**Assigned task:** When you find the word "wordOf" in a line of the entries, please copy the whole line.

Collected data
/-! ### report -/

@[simp] theorem report_phase (o : OutcomeCode) (s : State) : (report o s).phase = s.phase := rfl
@[simp] theorem report_pecEn (o : OutcomeCode) (s : State) : (report o s).pecEn = s.pecEn := rfl
@[simp] theorem report_offline (o : OutcomeCode) (s : State) : (report o s).offline = s.offline := rfl
@[simp] theorem report_rvalid (o : OutcomeCode) (s : State) : (report o s).rvalid = s.rvalid := rfl
@[simp] theorem report_araNone (o : OutcomeCode) (s : State) : (report o s).araNone = s.araNone := rfl
@[simp] theorem report_ovr (o : OutcomeCode) (s : State) : (report o s).ovr = s.ovr := rfl
@[simp] theorem report_outcome (o : OutcomeCode) (s : State) : (report o s).outcome = o := rfl
@[simp] theorem report_err (o : OutcomeCode) (s : State) : (report o s).err = errFlag o := rfl
@[simp] theorem report_rdata (o : OutcomeCode) (s : State) : (report o s).rdata = s.rdata := rfl
@[simp] theorem report_crc (o : OutcomeCode) (s : State) : (report o s).crc = s.crc := rfl
@[simp] theorem report_txlog (o : OutcomeCode) (s : State) : (report o s).txlog = s.txlog := rfl
@[simp] theorem report_rxlog (o : OutcomeCode) (s : State) : (report o s).rxlog = s.rxlog := rfl
@[simp] theorem report_hostFault (o : OutcomeCode) (s : State) : (report o s).hostFault = s.hostFault := rfl
@[simp] theorem report_reads (o : OutcomeCode) (s : State) : (report o s).reads = s.reads := rfl
@[simp] theorem report_draws (o : OutcomeCode) (s : State) : (report o s).draws = s.draws := rfl
@[simp] theorem report_hostActs (o : OutcomeCode) (s : State) : (report o s).hostActs = s.hostActs := rfl
@[simp] theorem report_bridge (o : OutcomeCode) (s : State) : (report o s).bridge = s.bridge := rfl
@[simp] theorem report_turns (o : OutcomeCode) (s : State) : (report o s).turns = s.turns := rfl
@[simp] theorem report_params (o : OutcomeCode) (s : State) : (report o s).params = s.params := rfl

/-! ### clearResult -/

@[simp] theorem clearResult_phase (s : State) : (clearResult s).phase = s.phase := rfl
@[simp] theorem clearResult_pecEn (s : State) : (clearResult s).pecEn = s.pecEn := rfl
@[simp] theorem clearResult_offline (s : State) : (clearResult s).offline = s.offline := rfl
@[simp] theorem clearResult_rvalid (s : State) : (clearResult s).rvalid = false := rfl
@[simp] theorem clearResult_araNone (s : State) : (clearResult s).araNone = false := rfl
@[simp] theorem clearResult_ovr (s : State) : (clearResult s).ovr = s.ovr := rfl
@[simp] theorem clearResult_outcome (s : State) : (clearResult s).outcome = s.outcome := rfl
@[simp] theorem clearResult_err (s : State) : (clearResult s).err = s.err := rfl
@[simp] theorem clearResult_rdata (s : State) : (clearResult s).rdata = s.rdata := rfl
@[simp] theorem clearResult_crc (s : State) : (clearResult s).crc = s.crc := rfl
@[simp] theorem clearResult_txlog (s : State) : (clearResult s).txlog = s.txlog := rfl
@[simp] theorem clearResult_rxlog (s : State) : (clearResult s).rxlog = s.rxlog := rfl
@[simp] theorem clearResult_hostFault (s : State) : (clearResult s).hostFault = s.hostFault := rfl
@[simp] theorem clearResult_reads (s : State) : (clearResult s).reads = s.reads := rfl
@[simp] theorem clearResult_draws (s : State) : (clearResult s).draws = s.draws := rfl
@[simp] theorem clearResult_hostActs (s : State) : (clearResult s).hostActs = s.hostActs := rfl
@[simp] theorem clearResult_bridge (s : State) : (clearResult s).bridge = s.bridge := rfl
@[simp] theorem clearResult_turns (s : State) : (clearResult s).turns = s.turns := rfl
@[simp] theorem clearResult_params (s : State) : (clearResult s).params = s.params := rfl

/-! ### dropWord -/

@[simp] theorem dropWord_phase (s : State) : (dropWord s).phase = s.phase := rfl
@[simp] theorem dropWord_pecEn (s : State) : (dropWord s).pecEn = s.pecEn := rfl
@[simp] theorem dropWord_offline (s : State) : (dropWord s).offline = s.offline := rfl
@[simp] theorem dropWord_rvalid (s : State) : (dropWord s).rvalid = s.rvalid := rfl
@[simp] theorem dropWord_araNone (s : State) : (dropWord s).araNone = s.araNone := rfl
@[simp] theorem dropWord_ovr (s : State) : (dropWord s).ovr = true := rfl
@[simp] theorem dropWord_outcome (s : State) : (dropWord s).outcome = s.outcome := rfl
@[simp] theorem dropWord_err (s : State) : (dropWord s).err = s.err := rfl
@[simp] theorem dropWord_rdata (s : State) : (dropWord s).rdata = s.rdata := rfl
@[simp] theorem dropWord_crc (s : State) : (dropWord s).crc = s.crc := rfl
@[simp] theorem dropWord_txlog (s : State) : (dropWord s).txlog = s.txlog := rfl
@[simp] theorem dropWord_rxlog (s : State) : (dropWord s).rxlog = s.rxlog := rfl
@[simp] theorem dropWord_hostFault (s : State) : (dropWord s).hostFault = true := rfl
@[simp] theorem dropWord_reads (s : State) : (dropWord s).reads = s.reads := rfl
@[simp] theorem dropWord_draws (s : State) : (dropWord s).draws = s.draws := rfl
@[simp] theorem dropWord_hostActs (s : State) : (dropWord s).hostActs = s.hostActs := rfl
@[simp] theorem dropWord_bridge (s : State) : (dropWord s).bridge = s.bridge := rfl
@[simp] theorem dropWord_turns (s : State) : (dropWord s).turns = s.turns := rfl
@[simp] theorem dropWord_params (s : State) : (dropWord s).params = s.params := rfl

/-! ### offlineRefusal -/

@[simp] theorem offlineRefusal_phase (s : State) : (offlineRefusal s).phase = s.phase := rfl
@[simp] theorem offlineRefusal_pecEn (s : State) : (offlineRefusal s).pecEn = s.pecEn := rfl
@[simp] theorem offlineRefusal_offline (s : State) : (offlineRefusal s).offline = s.offline := rfl
@[simp] theorem offlineRefusal_rvalid (s : State) : (offlineRefusal s).rvalid = false := rfl
@[simp] theorem offlineRefusal_araNone (s : State) : (offlineRefusal s).araNone = false := rfl
@[simp] theorem offlineRefusal_ovr (s : State) : (offlineRefusal s).ovr = s.ovr := rfl
@[simp] theorem offlineRefusal_outcome (s : State) : (offlineRefusal s).outcome = .bridgeOffline := rfl
@[simp] theorem offlineRefusal_err (s : State) : (offlineRefusal s).err = errFlag .bridgeOffline := rfl
@[simp] theorem offlineRefusal_rdata (s : State) : (offlineRefusal s).rdata = s.rdata := rfl
@[simp] theorem offlineRefusal_crc (s : State) : (offlineRefusal s).crc = s.crc := rfl
@[simp] theorem offlineRefusal_txlog (s : State) : (offlineRefusal s).txlog = s.txlog := rfl
@[simp] theorem offlineRefusal_rxlog (s : State) : (offlineRefusal s).rxlog = s.rxlog := rfl
@[simp] theorem offlineRefusal_hostFault (s : State) : (offlineRefusal s).hostFault = s.hostFault := rfl
@[simp] theorem offlineRefusal_reads (s : State) : (offlineRefusal s).reads = s.reads := rfl
@[simp] theorem offlineRefusal_draws (s : State) : (offlineRefusal s).draws = s.draws := rfl
@[simp] theorem offlineRefusal_hostActs (s : State) : (offlineRefusal s).hostActs = s.hostActs := rfl
@[simp] theorem offlineRefusal_bridge (s : State) : (offlineRefusal s).bridge = s.bridge := rfl
@[simp] theorem offlineRefusal_turns (s : State) : (offlineRefusal s).turns = s.turns := rfl
@[simp] theorem offlineRefusal_params (s : State) : (offlineRefusal s).params = s.params := rfl
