-- ==== Sys2Proof/Tests/Slice0.lean ====
section
/-! SUPPORT. Small tests: words written out from spec/30_encoding.md, vectors of spec/95_test_vectors.md, the well-formedness
checks, and a witness for every statement that has hypotheses. The tokens and sentinels are illustrative (R8 leaves them
open); expected values come from the spec's files. -/

open Sys2Proof Sys2Proof.Machine

set_option maxRecDepth 4000

namespace Sys2Proof.Tests

/-! ### A small machine -/

/-- The TokenMap of 95_test_vectors.md section 4, with sentinels `N` and `O` and request tokens of our own. -/
def tokens : TokenMap := ⟨['s'], ['r'], ['p'], [], ['q'], ['l'], ['\n'], 'N', 'O'⟩

/-- The default parameters of R8 with those tokens. -/
def params : Params := ⟨tokens, 0x0C, 0x00, .both, false⟩

/-- The block after reset, in checked mode or not. -/
def bench (pec : Bool) : State := { startState params [] [] [] with pecEn := pec }

/-- The block with the bridge offline. -/
def benchOffline : State := { bench false with offline := true }

/-- A captured transaction at the example address 0x09, or ARA. -/
def txn (op : BusOp) (cmd : Byte) (d16 : Half) (pec : Bool) : Txn :=
  match op with
  | .ara => capture params .ara 0 0 0 pec
  | _ => capture params op 0x09 cmd d16 pec

/-- The block in FRAMED, and waiting for a response. -/
def framed (t : Txn) : State := { bench t.pec with phase := .framed t, crc := crc8 0x00 t.cb }
def awaiting (t : Txn) : State := { bench t.pec with phase := .awaitingResponse t, crc := crc8 0x00 t.cb, txlog := [t.line] }

/-- What a step result shows: STATUS, ERR and CRC of the next state. -/
def shows (r : StepResult) : Option (Half × Byte × Byte) :=
  match r with
  | .next t => some (statusWord t, t.err, t.crc)
  | .fault _ => none
  | .refused _ => none

/-- The same for the response step, with RDATA if it is valid. -/
def answers (t : Txn) (resp : Response) : Half × Byte × Byte × Option Half :=
  let s := respond resp (awaiting t)
  (statusWord s, s.err, s.crc, if s.rvalid then some s.rdata else none)

/-- The line of the transaction just issued. -/
def issuedLine (r : StepResult) : Option Text :=
  match r with
  | .next t => t.txn.map (·.line)
  | .fault _ => none
  | .refused _ => none

/-! ### Decoding: words written out field by field (30_encoding.md R71, R74) -/

theorem test_decode_nop : decode 0b00000000_0_0000000_00000000_0000000000000000 = .command .nop := by decide
theorem test_decode_setmode : decode 0b00000001_0_0000000_00000000_0000000000000001 = .command (.setmode true) := by decide
theorem test_decode_crcclr : decode 0b00000010_0_0000000_00000000_0000000000000000 = .command .crcclr := by decide
theorem test_decode_crcbyte : decode 0b00000011_0_0000000_00000000_0000000010100101 = .command (.crcbyte 0xA5) := by decide
theorem test_decode_rdw : decode 0b00010000_0_1000001_11000010_0000000000000000 = .command (.rdw 0x41 0xC2) := by decide
theorem test_decode_wrw : decode 0b00010001_0_1000001_11000010_1001000000110100 = .command (.wrw 0x41 0xC2 0x9034) := by decide
theorem test_decode_rdb : decode 0b00010010_0_1000001_11000010_0000000000000000 = .command (.rdb 0x41 0xC2) := by decide
theorem test_decode_wrb : decode 0b00010011_0_1000001_11000010_0000000010110100 = .command (.wrb 0x41 0xC2 0xB4) := by decide
theorem test_decode_rcv : decode 0b00010100_0_1000001_00000000_0000000000000000 = .command (.rcv 0x41) := by decide
theorem test_decode_snd : decode 0b00010101_0_1000001_00000000_0000000010110100 = .command (.snd 0x41 0xB4) := by decide
theorem test_decode_ara : decode 0b00010110_0_0000000_00000000_0000000000000000 = .command .ara := by decide
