-- ==== Sys2Proof/Decode.lean ====
section
/-! DEFINITION. Decoding a 32-bit command word, and encoding a command (spec/30_encoding.md R81 to R87). The
decoder is total: every word is a command or is refused by the name of what makes it illegal (R86). -/

namespace Sys2Proof

/-- The six fields of a command word (R81). -/
structure Fields where
  /-- bits 31:24 -/
  op : Nat
  /-- bits 23:20 -/
  rd : Nat
  /-- bits 19:16 -/
  ra : Nat
  /-- bits 15:12 -/
  rb : Nat
  /-- bits 11:8, always 0 in a legal word -/
  z : Nat
  /-- bits 7:0 -/
  imm : Nat
deriving DecidableEq, Repr

/-- The formats of R82, named by the fields they use. -/
inductive Format where
  | Z | D | A | DA | AB | DI | DAI | DAB
deriving DecidableEq, Repr

/-- Why a word is illegal (R86); all four raise the one fault `IllegalCommand`. -/
inductive Illegal where
  /-- `op` is not one of the 17 values of R83. -/
  | unknownOpcode
  /-- The `z` field is not 0. -/
  | zNotZero
  /-- A field the format does not use is not 0. -/
  | unusedFieldNotZero
  /-- LDB with `imm > 128`. -/
  | ldbTooLong
deriving DecidableEq, Repr

/-- The fields of a word (R81; `v[hi:lo]` of R10). -/
def fieldsOf (w : Word32) : Fields where
  op := w.toNat / 2 ^ 24
  rd := w.toNat / 2 ^ 20 % 16
  ra := w.toNat / 2 ^ 16 % 16
  rb := w.toNat / 2 ^ 12 % 16
  z := w.toNat / 2 ^ 8 % 16
  imm := w.toNat % 256

/-- R81: `cw = op * 2^24 + rd * 2^20 + ra * 2^16 + rb * 2^12 + z * 2^8 + imm`. -/
def wordOf (f : Fields) : Word32 :=
  BitVec.ofNat 32
    (f.op * 2 ^ 24 + f.rd * 2 ^ 20 + f.ra * 2 ^ 16 + f.rb * 2 ^ 12 + f.z * 2 ^ 8 + f.imm)

/-- R82, R86: every field the format does not use is 0. -/
def unusedZero : Format → Fields → Bool
  | .Z, f => f.rd == 0 && f.ra == 0 && f.rb == 0 && f.imm == 0
  | .D, f => f.ra == 0 && f.rb == 0 && f.imm == 0
  | .A, f => f.rd == 0 && f.rb == 0 && f.imm == 0
  | .DA, f => f.rb == 0 && f.imm == 0
  | .AB, f => f.rd == 0 && f.imm == 0
  | .DI, f => f.ra == 0 && f.rb == 0
  | .DAI, f => f.rb == 0
  | .DAB, f => f.imm == 0

/-- A register field is the register's number (R85). -/
def regField (n : Nat) : Reg := Fin.ofNat 16 n

/-- The immediate field, unsigned, as it stands (R84). -/
def immField (n : Nat) : Byte := BitVec.ofNat 8 n

/-- The command an opcode stands for, with its format, its operands taken from the fields (R82, R83). -/
def commandOf (f : Fields) : Option (Format × Instr) :=
  match f.op with
  | 0x00 => some (.Z, .nop)
  | 0x01 => some (.Z, .srst)
  | 0x10 => some (.DI, .ldb (regField f.rd) (immField f.imm))
  | 0x11 => some (.D, .lds (regField f.rd))
  | 0x12 => some (.DA, .mov (regField f.rd) (regField f.ra))
  | 0x13 => some (.A, .stb (regField f.ra))
  | 0x20 => some (.AB, .cmp (regField f.ra) (regField f.rb))
  | 0x21 => some (.DA, .adds (regField f.rd) (regField f.ra))
  | 0x22 => some (.DA, .subs (regField f.rd) (regField f.ra))
  | 0x23 => some (.DA, .sub (regField f.rd) (regField f.ra))
  | 0x30 => some (.DAI, .shl (regField f.rd) (regField f.ra) (immField f.imm))
  | 0x31 => some (.DAI, .shr (regField f.rd) (regField f.ra) (immField f.imm))
  | 0x32 => some (.A, .ctz (regField f.ra))
  | 0x40 => some (.A, .setmod (regField f.ra))
  | 0x41 => some (.D, .reduce (regField f.rd))
  | 0x42 => some (.DAB, .mulmod (regField f.rd) (regField f.ra) (regField f.rb))
  | 0x43 => some (.DAB, .powmod (regField f.rd) (regField f.ra) (regField f.rb))
  | _ => none

/-- R80 step 2, R86: the command a word is, or why it is illegal. -/
def decode (w : Word32) : Except Illegal Instr :=
  match commandOf (fieldsOf w) with
  | none => .error .unknownOpcode
  | some (fmt, i) =>
    if (fieldsOf w).z ≠ 0 then .error .zNotZero
    else if unusedZero fmt (fieldsOf w) = false then .error .unusedFieldNotZero
    else if i.wf = false then .error .ldbTooLong
    else .ok i

/-- The fields of a command's word: the fields its format does not use, and `z`, are 0 (R82, R83, R86). -/
def instrFields : Instr → Fields
  | .nop => ⟨0x00, 0, 0, 0, 0, 0⟩
  | .srst => ⟨0x01, 0, 0, 0, 0, 0⟩
  | .ldb rd len => ⟨0x10, rd.val, 0, 0, 0, len.toNat⟩
  | .lds rd => ⟨0x11, rd.val, 0, 0, 0, 0⟩
  | .mov rd ra => ⟨0x12, rd.val, ra.val, 0, 0, 0⟩
  | .stb ra => ⟨0x13, 0, ra.val, 0, 0, 0⟩
  | .cmp ra rb => ⟨0x20, 0, ra.val, rb.val, 0, 0⟩
  | .adds rd ra => ⟨0x21, rd.val, ra.val, 0, 0, 0⟩
  | .subs rd ra => ⟨0x22, rd.val, ra.val, 0, 0, 0⟩
  | .sub rd ra => ⟨0x23, rd.val, ra.val, 0, 0, 0⟩
  | .shl rd ra amt => ⟨0x30, rd.val, ra.val, 0, 0, amt.toNat⟩
  | .shr rd ra amt => ⟨0x31, rd.val, ra.val, 0, 0, amt.toNat⟩
  | .ctz ra => ⟨0x32, 0, ra.val, 0, 0, 0⟩
  | .setmod ra => ⟨0x40, 0, ra.val, 0, 0, 0⟩
  | .reduce rd => ⟨0x41, rd.val, 0, 0, 0, 0⟩
  | .mulmod rd ra rb => ⟨0x42, rd.val, ra.val, rb.val, 0, 0⟩
  | .powmod rd ra rb => ⟨0x43, rd.val, ra.val, rb.val, 0, 0⟩

/-- The word of a command (R81, R83). A legal word has exactly one command and a command exactly one word, so
`encode i` is the `cw` that a rule of the spec names when the command `i` runs. -/
def encode (i : Instr) : Word32 := wordOf (instrFields i)

/-- The one word that is executed while `ERR = 1` (R80 step 1, R171). -/
abbrev srstWord : Word32 := 0x01000000#32

/-- One row of R83: a word `cw` is the command when `cw AND mask = pattern` (for LDB, R84's length check is
one more). -/
structure OpcodeRow where
  mnemonic : String
  mask : Word32
  pattern : Word32
deriving DecidableEq, Repr

/-- The mask and match columns of R83. The decoder above reads fields; that it agrees with this table is a
statement about it. -/
def opcodeRow : Instr → OpcodeRow
  | .nop => ⟨"NOP", 0xFFFFFFFF#32, 0x00000000#32⟩
  | .srst => ⟨"SRST", 0xFFFFFFFF#32, 0x01000000#32⟩
  | .ldb _ _ => ⟨"LDB", 0xFF0FFF00#32, 0x10000000#32⟩
  | .lds _ => ⟨"LDS", 0xFF0FFFFF#32, 0x11000000#32⟩
  | .mov _ _ => ⟨"MOV", 0xFF00FFFF#32, 0x12000000#32⟩
  | .stb _ => ⟨"STB", 0xFFF0FFFF#32, 0x13000000#32⟩
  | .cmp _ _ => ⟨"CMP", 0xFFF00FFF#32, 0x20000000#32⟩
  | .adds _ _ => ⟨"ADDS", 0xFF00FFFF#32, 0x21000000#32⟩
  | .subs _ _ => ⟨"SUBS", 0xFF00FFFF#32, 0x22000000#32⟩
  | .sub _ _ => ⟨"SUB", 0xFF00FFFF#32, 0x23000000#32⟩
  | .shl _ _ _ => ⟨"SHL", 0xFF00FF00#32, 0x30000000#32⟩
  | .shr _ _ _ => ⟨"SHR", 0xFF00FF00#32, 0x31000000#32⟩
  | .ctz _ => ⟨"CTZ", 0xFFF0FFFF#32, 0x32000000#32⟩
  | .setmod _ => ⟨"SETMOD", 0xFFF0FFFF#32, 0x40000000#32⟩
  | .reduce _ => ⟨"REDUCE", 0xFF0FFFFF#32, 0x41000000#32⟩
  | .mulmod _ _ _ => ⟨"MULMOD", 0xFF000FFF#32, 0x42000000#32⟩
  | .powmod _ _ _ => ⟨"POWMOD", 0xFF000FFF#32, 0x43000000#32⟩

/-- The instruction the decoder reads from a table row's word. A command is one 32-bit number and no byte order
is involved (R52, R81, R87); the bits above `nbits` are 0. -/
def decodeTableWord (nbits w : Nat) : Option Instr :=
  match decode (BitVec.ofNat 32 (w % 2 ^ min nbits 32)) with
  | .ok i => some i
  | .error _ => none

end Sys2Proof
end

**Answer below:**
def wordOf (f : Fields) : Word32 :=
def encode (i : Instr) : Word32 := wordOf (instrFields i)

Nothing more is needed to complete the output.